Scenes from a Newark hiring fair: As schools scramble to hire teachers, an unlikely duo teams up to nab a position

Jesus Gomez and Iris Markle made an unlikely duo as they waded into Newark’s final teacher hiring fair before school starts.

He’s a recent immigrant from Cuba, while she’s been working in New Jersey schools for more than 15 years after immigrating in 1983 from Brazil. She’s fully licensed to teach and in fact already has a job three days a week at East Newark Elementary School, while he hasn’t yet started the process of gaining certification. They’re also from different generations: Markle is the age of Gomez’s parents.

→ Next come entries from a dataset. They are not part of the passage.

/-! ## Halting and completing (R393 to R397, R404) -/

/-- What an engine has issued has completed: no tile on its way, no remote read to come, every remote write acknowledged
(R393). -/
def State.sengDrained (s : State) (e : Nat) : Bool :=
  (s.seng e).work.all fun d => d.moves.isEmpty && d.remote == 0 && (match d.rflow with | some (k, n) => s.flowDone k n | none => true)

/-- The engine halts on the address that stopped it, with the position saved (R393). -/
def State.sengHalt (s : State) (e serial va : Nat) (w : Bool) : State :=
  let k := s.seng e
  match k.work.find? (·.serial == serial) with
  | none => s.setSeng e { k with fault := none }
  | some d =>
    let pg := pgSeng e
    let s1 := s.setSeng e { k with halt := some serial, fault := none }
    let s2 := ((s1.setReg64 (pg + 0x08) (va % 2 ^ 48)).setReg64 (pg + 0x10) d.addr).setReg (pg + 0x18) d.pos
    let s3 := (s2.setReg (pg + 0x1C) ((if w then 1 else 0) + 16 * sMode d.raw + 65536 * sTag d.raw)).count32 (pg + 0x30) 1
    s3.raiseVec 1 257

/-- The first address of a descriptor's next unit that does not translate. -/
def State.nextFault (s : State) (e : Nat) : Option (Nat × Nat × Bool) :=
  (s.seng e).work.findSome? fun d =>
    if d.ended.isNone && d.more then
      match s.unitStep e d with
      | .page va w _ => some (d.serial, va, w)
      | _ => none
    else none

/-- STREAM_PAGE_FAULT: an address of a stream does not translate, and the engine stops issuing. Once what was issued has
completed it halts, with the position saved (R393). -/
def execStreamPageFault (e : SEngId) (s : State) : Host.Outcome State Fault Refusal :=
  let found := (s.seng e).fault.orElse fun _ => if s.sengRuns e then s.nextFault e else none
  match found with
  | none => .next s
  | some (serial, va, w) =>
    if !s.working || (s.seng e).halt.isSome then .next s
    else if s.sengDrained e then .next (s.sengHalt e serial va w)
    else .next (s.sengFault e serial va w)

/-- Restart or end the faulting descriptor (R394). -/
def pageResume (q : Nat) (c : HCmd) (s : State) : State :=
  let e := dfld c.raw 8 1
  let k := s.seng e
  match k.halt with
  | none => s.hostRefuse q c.cid 0x01
  | some serial =>
    let s1 := s.setSeng e { k with halt := none }
    let s2 :=
      if bitOf (dfld c.raw 9 1) 0 then s1.modDesc e serial fun d => { d with ended := some (3, 0x06) }
      else s1.modDesc e serial fun d => { d with sent := d.pos }
    s2.hostEnd q c.cid hsOk 0 0

/-- PAGE_RESUME (R394). -/
def execPageResume (q : QueueId) (s : State) : Host.Outcome State Fault Refusal := .next (s.hostRun q 0x0C (pageResume q))

/-- Status and reason of an ended stream: one that met poison completes `POISONED` (R396). -/
def SDesc.final (d : SDesc) : Nat × Nat :=
  match d.ended with
  | some (st, r) => if d.poison && st != 2 && st != 4 then (5, r) else (st, r)
  | none => (0, 0)

/-- The writes of a stream are visible (R396). -/
def State.streamVisible (s : State) (d : SDesc) : Bool :=
  d.moves.isEmpty && d.remote == 0 && (match d.rflow with | some (k, n) => s.flowDone k n | none => true)

/-- STREAM_COMPLETE: the oldest stream whose writes are all visible completes and signals (R396, R397). -/
def execStreamComplete (e : SEngId) (s : State) : Host.Outcome State Fault Refusal :=
  match (s.seng e).work.find? fun d => d.ended.isSome && s.streamVisible d with
  | none => .next s
  | some d =>
    let s1 := s.modSeng e fun k => { k with work := k.work.filter fun x => x.serial != d.serial }
    .next (s1.streamEnd e d d.final.1 d.final.2 true)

Yet the pair were bound together in two ways: Both were eager to teach Spanish to Newark students. And Markle had appointed herself Gomez’s mentor because of her long friendship with his wife.

“She’s like my daughter, and so he’s my son,” Markle said. “My goal is for him to become a principal. I believe our kids need more of that kind of human being about them, especially a man. A male presence in the classroom is of great need.”

Gomez has a long road ahead if he is to become a school leader in the future. But the path to the principal’s office — especially right now in Newark — typically begins with a classroom teaching position, and so the two headed into Central High School to look for jobs.

With only weeks to spare before the first day of school, administrators sat behind regalia-covered tables waiting to meet prospective teachers. Knowing that many of the most competitive candidates had been snatched up earlier in the hiring season, they were prepared to conduct interviews and even make offers on the spot.

Newark has gotten more and more creative to recruit new teachers and compete with wealthier communities that can offer higher pay and schools with more resources, but ahead of the district hiring fair, at least 23 schools had unfilled teaching positions. On almost all of the administrators’ wish lists were bilingual and special education teachers — and they knew that failing to make a hire before school starts could leave some of their neediest students with substitute teachers.

Making a hire, on the other hand, would mean providing students who are just learning English with an essential lifeline — something that Claudio Barbarán, the principal of Roberto Clemente Elementary, said he knows well. His school is comprised of roughly 80% Hispanic students, and when he immigrated from Peru, he was a bilingual student in the Newark district, where he said that his bilingual teachers were some of his best.

“Having that teacher made your experience that much more easy,” Barbarán said. His experience is baked into Superintendent Roger León’s new district plan, “Clarity 2020,” which calls for the city to recruit and retain more male Latino teachers, as well as bilingual teachers.

Central High School hosted the weekend hiring fair. Tables of school administrators and representatives lined its main hall, looking to fill vacancies at their schools. (Devna Bose/Chalkbeat)

Though Barbarán talked to a number of applicants on Saturday, he said many of them weren’t certified, making it difficult to hire them. But he said he is still willing to take a chance on some of the better prospects because the need for bilingual teachers is so dire.

“What I’m trying to do now is if they don’t have certification now, is hire them as substitutes and kind of build from there,” he said. “And then they can complete those assessments.”

As Gomez traveled from table to table on Saturday, he said the message came loud and clear. 

“I need to be certified,” he said. “I heard that a lot.”

He said he planned to begin tackling the process of obtaining the legal right to teach in New Jersey this week. But then, at one of the last tables he and Markle stopped by, he heard some promising news.

At a table draped in blue and yellow, a Science Park High School administrator told Gomez he could work as a substitute Spanish teacher for two days a week this upcoming semester, and Markle could take over the other half of the week. 

The plan worked for all parties: Gomez would have a foothold into the classroom; Markle would have a complete schedule; and Science Park would have an important teaching position filled, if in an unorthodox way, on the first day of school. 

As they walked out of the now-empty fair, behind them administrators closing up shop, and into the midday heat together, Gomez was smiling — he said he’s looking forward to the start of school. And Markle was just happy to help.

“You know, helping someone is always an accomplishment, and he’s going to be great,” she said. “I see the potential in him.”